Risk management means understanding title, regulatory approval and market absorption. Investors who partner with established local developers and focus on cash-generating assets like warehouses and student housing see the most stable returns.
Monetising culture at scale
Lagos, as the cultural capital of Africa, hosts over 200 major events annually. Nollywood, Afrobeats, fashion and digital content generate billions in revenue and global influence. This explains why we have the Lagos State Creative Industry Initiative and the Lagos Film City project in Epe, while the Lagos Creative Hub provides infrastructure, training and financing. The goal is to formalise the sector and increase export revenue.
The boom in this sector is phenomenal, and it presents investment opportunities in film and content production, live events and hospitality, fashion and design and digital platforms.

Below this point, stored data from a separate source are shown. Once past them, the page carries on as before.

-- ==== Sys2Proof/Machine/Ring.lean ====
section
/-!
DEFINITION. The commands of the reduction ring (chapter 11): issue of a COLLECTIVE, the adders, the chunks and markers that
arrive, losses, restarts and the legs.
-/
namespace Sys2Proof.Machine

/-! ### Losses and restarts (R283 to R285) -/

/-- The group cannot go on (R285): its active COLLECTIVE fails, FATAL goes back, later COLLECTIVEs are refused. -/
def State.ringFatal (s : State) (gid : Nat) : State :=
  match s.grp gid with
  | none => s
  | some g =>
    if g.fatal then s
    else
      let l := match s.bucket gid with | some b => s.bLive g b | none => s.live g (s.rd (Reg.stepN g.part)) g.nextBseq
      let bs := match s.bucket gid with | some b => (b.bseq, b.epoch) | none => (g.nextBseq, 0)
      let t := match s.bucket gid with | some b => (s.setBucket gid none).endCollective b.slot Res.hwFault l.length | none => s
      let t := (t.setGrp gid (some { g with fatal := true })).slotUpdate g.job
      let t := (t.put (Fld.redEvent_fatal g.part) 1).redEvent g 0x090A gid []
      t.backSend g l (markerBody gid 9 0 0xFFFFFFFF bs.1 bs.2)

/-- The step a loss of scope STEP is for, where the member has no bucket under way: that of its oldest waiting COLLECTIVE of
the group, else the open step. -/
def State.ringStep (s : State) (gid : Nat) (g : Group) : Nat :=
  match s.bucket gid with
  | some b => b.step
  | none =>
    match (s.inFlight.filter (fun e => e.2.opcode == 4 && e.2.b 0x22 2 == gid && e.2.done.isNone)).foldl (fun (m : Option Op) e =>
        match m with | some x => if e.2.admitNo < x.admitNo then some e.2 else some x | none => some e.2) none with
    | some o => o.stamp
    | none => s.rd (Reg.stepN g.part)

/-- Apply a loss (R283): the position is out for its scope, with its events. -/
def State.applyLoss (s : State) (gid pos scope step bseq : Nat) : State :=
  match s.grp gid with
  | none => s
  | some g =>
    if pos = 0xFFFFFFFF ∨ scope = 3 then s
    else
      let g' : Group :=
        if scope = 0 then { g with bucketLost := (pos, bseq) :: g.bucketLost.filter (fun e => decide (bseq ≤ e.2)) }
        else if scope = 1 then { g with stepLost := (pos, step) :: g.stepLost.filter (fun e => decide (step ≤ e.2)) }
        else { g with jobLost := if g.jobLost.contains pos then g.jobLost else g.jobLost ++ [pos] }
      (s.setGrp gid (some g')).redEvent g 0x0909 gid (toLE 2 pos ++ toLE 1 scope)

/-- Whether this bucket runs BF16 from the start: forced by the item or wide (R275). -/
def State.startsBf16 (s : State) (b : RingBucket) : Bool :=
  b.wide || (match s.op b.slot with | some o => o.b 0x25 1 == 1 | none => false)

/-- A member's restart (R284): partial state gone, the new epoch, its own ENTRY sent, and what may start started. -/
def State.restart (s : State) (gid pos scope epoch : Nat) : State :=
  match s.bucket gid with
  | none => s
  | some b =>
    let s := s.applyLoss gid pos scope b.step b.bseq
    match s.grp gid with
    | none => s
    | some g =>
      let l := s.bLive g b
      let early := g.earlyEntry.contains (b.bseq, epoch)
      let b' : RingBucket := { b.over with epoch := epoch, phase := 0, bf16 := s.startsBf16 b, redo := false, downEntry := early || alone l, waitSince := s.now,
                                           finUp := false, finSent := false, retireSent := false, suspended := false,
                                           reports := b.reports.filter (fun r => r.1 != pos) }
      let t := s.setBucket gid (some b')
      let t := (t.put (Fld.redEvent_restart g.part) 1).bumpSat (Fld.redCount_restarts g.part) 1
      let t := t.redEvent g 0x0908 gid (toLE 2 (if pos = 0xFFFFFFFF then 0xFFFF else pos) ++ toLE 4 b.bseq ++ toLE 1 epoch)
      let t := if alone l then t else t.backSend g l (markerBody gid 4 0 0 b.bseq epoch)
      (t.slotUpdate g.job).startAll gid

/-- A report at this member (R284): the bucket is suspended and the report goes forward; the leader answers it by a RESTART,
unless its RETIRE is already sent.  pos is 0xFFFFFFFF for no position. -/
def State.report (s : State) (gid pos scope : Nat) : State :=
  match s.grp gid with
  | none => s
  | some g =>
    if g.fatal then s
    else
      let step := s.ringStep gid g
      let bseq := match s.bucket gid with | some b => b.bseq | none => g.nextBseq
      let epoch := match s.bucket gid with | some b => b.epoch | none => 0
      let l := s.live g step bseq
      let l' := l.filter (fun p => p != pos)
      let old := g.jobLost.contains pos
      let lead := leaderOf l' == g.self
      let fwd := fun (t : State) =>
        if alone l' then t
        else if (g.legNext (ringNext l' g.self)).isNone then t.ringFatal gid
        else t.legSend g l' (markerBody gid 5 scope pos bseq epoch)
      match s.bucket gid with
      | none => if old then (if lead then s else fwd s) else
          let t := s.applyLoss gid pos scope step bseq
          if lead then t else fwd t
      | some b =>
        if old then (if lead then s else fwd s)
        else
          let t := s.setBucket gid (some { b with suspended := true, reports := if b.reports.contains (pos, scope) then b.reports else b.reports ++ [(pos, scope)] })
          let t := t.slotUpdate g.job
          let t := if l.contains pos ∧ ringPrev l g.self = pos ∧ alone l' = false then t.backSend g l' (markerBody gid 4 0 0 bseq epoch) else t
          if lead then
            if b.retireSent then t
            else if alone l' = false ∧ (g.legNext (ringNext l' g.self)).isNone then t.ringFatal gid
            else
              let e := (b.epoch + 1) % 256
              let t := if alone l' then t else t.legSend g l' (markerBody gid 6 scope pos b.bseq e)
              t.restart gid pos scope e
          else fwd t
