/-- LADDER_RISE on an entry's oldest instance. -/
def ladderRiseAt (p i : Nat) (s : State) : State :=
  match s.oldestInst p i with
  | some (k, _) => if s.serving then ladderRise k s else s
  | none => s

/-- LADDER_INSTANCE_CLOSE (R194): the held adds, the items' last states and their records; an unsticky rise goes back. -/
def ladderInstanceClose (p i : Nat) (s : State) : State :=
  match s.oldestInst p i with
  | none => s
  | some (k, x) =>
    let rises := x.trig && !s.instBad x
    if s.instComplete x = false ∨ rises ∨ s.serving = false then s
    else
      let all := x.items ++ x.listItems
      let t := s.setInst k none
      let t := all.foldl (fun t n =>
        match t.inFlight.find? (fun e => e.2.admitNo == n) with
        | some (slot, o) => t.retire slot (o.done.getD Res.ok) (!x.ended.contains n || o.signalCtr == s.ladCtr p i)
        | none => t) t
      let t := if x.rose ∧ s.ladSticky p i = false then t.setLadRung p i (s.ladBaseRung p i) else t
      t.ladOpenUpdate p

/-! ### Step records and replay (R201 to R205) -/

/-- The members of a partition's group in ring order: those live for the step, in replay of the recorded ones; without a group,
this device. -/
def State.stepMembers (s : State) (p step : Nat) : Nat × List Nat :=
  match (s.groupsOfPart p).head? with
  | some (_, g) =>
    (g.job, ((List.range g.n).filter (fun q => !g.jobLost.contains q && !g.stepLost.contains (q, step) &&
      (match g.recMembers with | some ms => ms.contains (g.node q) | none => true))).map g.node)
  | none => (0, [s.node])

/-- The ring tables of a step record's body, as the meta sections of R306. -/
def State.ringTables (s : State) (p : Nat) : List Byte :=
  metaSection 2 ((s.groupsOfPart p).flatMap (fun e => e.2.tab)) ++ metaSection 3 (s.ownershipBytes p) ++ metaSection 4 (s.reachBytes p) ++
  metaSection 5 (s.slotBytes p)

/-- Where the next record and its body go: bodies follow the ring of records one after the other, from its end again
whenever the record ring starts over. -/
def State.recordPlace (s : State) (p : Nat) : Nat × Nat :=
  let base := s.rd (Reg.steprecBase p)
  let size := 2 ^ s.f (Fld.steprecCfg_size_log2 p)
  let i := s.rd (Reg.steprecHead p) % size
  let at_ := base + 256 * i
  if i = 0 then (at_, base + 256 * size)
  else
    let prev := at_ - 256
    (at_, ceilDiv (s.word (prev + 0x38) 8 + s.word (prev + 0xC0) 8) 256 * 256)

/-- STEP_RECORD_WRITE (R201): the oldest closed step whose COLLECTIVEs have all retired; without step records its notes
are dropped. -/
def stepRecordWrite (p : Nat) (s : State) : State :=
  match s.health.books.find? (fun b => b.part == p && b.closed) with
  | none => s
  | some b =>
    if s.inFlight.any (fun e => s.opPart e.2 == p && e.2.opcode == 4 && e.2.stamp == b.step) ∨ s.serving = false then s
    else
      let t := s.setHealth { s.health with books := s.health.books.filter (fun x => !(x.part == p && x.step == b.step)) }
      if s.flag (Fld.steprecCfg_enable p) = false then t
      else
        let job := (s.stepMembers p b.step).1
        let ms := (s.stepMembers p b.step).2
        let members := ms.flatMap (fun m => toLE 4 m)
        let tables := s.ringTables p
        let body := members ++ tables ++ b.scales ++ b.rungs ++ b.log.flatten
        let replayed := (s.part p).replay
        let rs := s.rngStep p b.step
        let bit := fun (c : Bool) (k : Nat) => if c then 2 ^ k else 0
        let flags := bit (s.heritage p) 0 + bit replayed.isSome 1 + bit (s.red.discarded.contains (p, b.step)) 2 + bit b.wideFirst 3 + bit b.voidSent 4 +
          bit b.rise 5 + bit (replayed.isSome && rs != b.step) 6
        let place := s.recordPlace p
        let head := toLE 2 1 ++ toLE 1 p ++ toLE 1 flags ++ toLE 2 job ++ toLE 2 ms.length ++ toLE 8 b.step ++ toLE 8 b.dataPos ++
          toLE 8 (s.seed p) ++ toLE 8 (rs % 2 ^ 48) ++ toLE 8 (s.numpol p) ++ toLE 4 b.log.length ++ toLE 4 b.voids ++ toLE 8 place.2 ++
          padTo 32 (Config.sm3 members) ++ padTo 32 (Config.sm3 ((s.groupsOfPart p).flatMap (fun e => e.2.tab))) ++
          padTo 32 (Config.sm3 b.scales) ++ padTo 32 (Config.sm3 b.rungs) ++ toLE 8 body.length ++ toLE 8 s.now ++ List.replicate 44 0#8
        let t := (t.tableWrite p place.1 (head ++ toLE 4 (crc32c head))).tableWrite p place.2 body
        t.wr (Reg.steprecHead p) ((t.rd (Reg.steprecHead p) + 1) % 2 ^ 32)

/-- Read a step record for replay (R202): its fields, or the result that refuses it. -/
def State.readRecord (s : State) (p a : Nat) (localScope : Bool) : Except Nat Replay :=
  if s.ownsRange p a 256 = false then .error Res.addrForeign
  else if s.poisoned a 256 then .error Res.hwFault
  else
    let r := s.bytes a 256
    let body := fieldLE r 0x38 8
    let len := fieldLE r 0xC0 8
    if stepRecordOk r = false then .error Res.badField
    else if s.ownsRange p body len = false then .error Res.addrForeign
    else if s.poisoned body len then .error Res.hwFault
    else
      let b := s.bytes body len
      let n := fieldLE r 6 2
      let entries := s.f (Fld.ladderCfg_entries p)
      let items := fieldLE r 0x30 4
      let afterMembers := b.drop (4 * n)
      let sec := fun (x : List Byte) => 16 + fieldLE x 8 8
      let t1 := sec afterMembers
      let t2 := t1 + sec (afterMembers.drop t1)
      let t3 := t2 + sec (afterMembers.drop t2)
      let t4 := t3 + sec (afterMembers.drop t3)
      let scaleLen := len - 4 * n - t4 - entries - 16 * items
      let rest := afterMembers.drop (t4 + scaleLen)
      .ok { step := fieldLE r 8 8, rngStep := fieldLE r 0x20 8, seed := fieldLE r 0x18 8, numpol := fieldLE r 0x28 8, localScope := localScope,
            rungs := rest.take entries, log := (List.range items).map (fun i => (rest.drop (entries + 16 * i)).take 16),
            scaleTable := (afterMembers.drop t4).take scaleLen, members := (List.range n).map (fun i => fieldLE b (4 * i) 4),
            ringTables := afterMembers.take t4 }

/-- Forget what an earlier run of a step left, before it is run again. -/
def State.freshStep (s : State) (p step : Nat) : State :=
  let h : Health := { s.health with
    awl := s.health.awl.filter (fun a => !(a.part == p && a.stamp == step))
    books := s.health.books.filter (fun b => !(b.part == p && b.step == step)) }
  let r : Red := { s.red with
    taints := s.red.taints.filter (fun t => !(t.part == p && t.step == step))
    taintFull := s.red.taintFull.filter (fun e => e != (p, step)) }
  { s with
    health := h
    red := r
    strm := { s.strm with ctxs := s.strm.ctxs.map (fun e => if e.2.partition = p then (e.1, { e.2 with rngStep := none }) else e) } }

Key challenges, however, include piracy and the payment infrastructure for digital content. The opportunity is that Lagos content already has global demand.
Too large to be ignored
The six sectors highlighted above represent an investor playbook for Lagos, but it is by no means exhaustive. Lagos is not a passive market; so, the investors who win do three things differently: partner locally, focus on unit economics and build for AfCFTA, because the Lagos market is too large to be ignored.
Lagos offers scale, liquidity and a proven path to returns. For entrepreneurs, it offers a market that rewards speed, resilience and localisation.
If Africa’s enterprise story is going to be written about at scale, it will be written first in Lagos.
The capital, talent and demand are already in Lagos. The question is who builds what and how fast.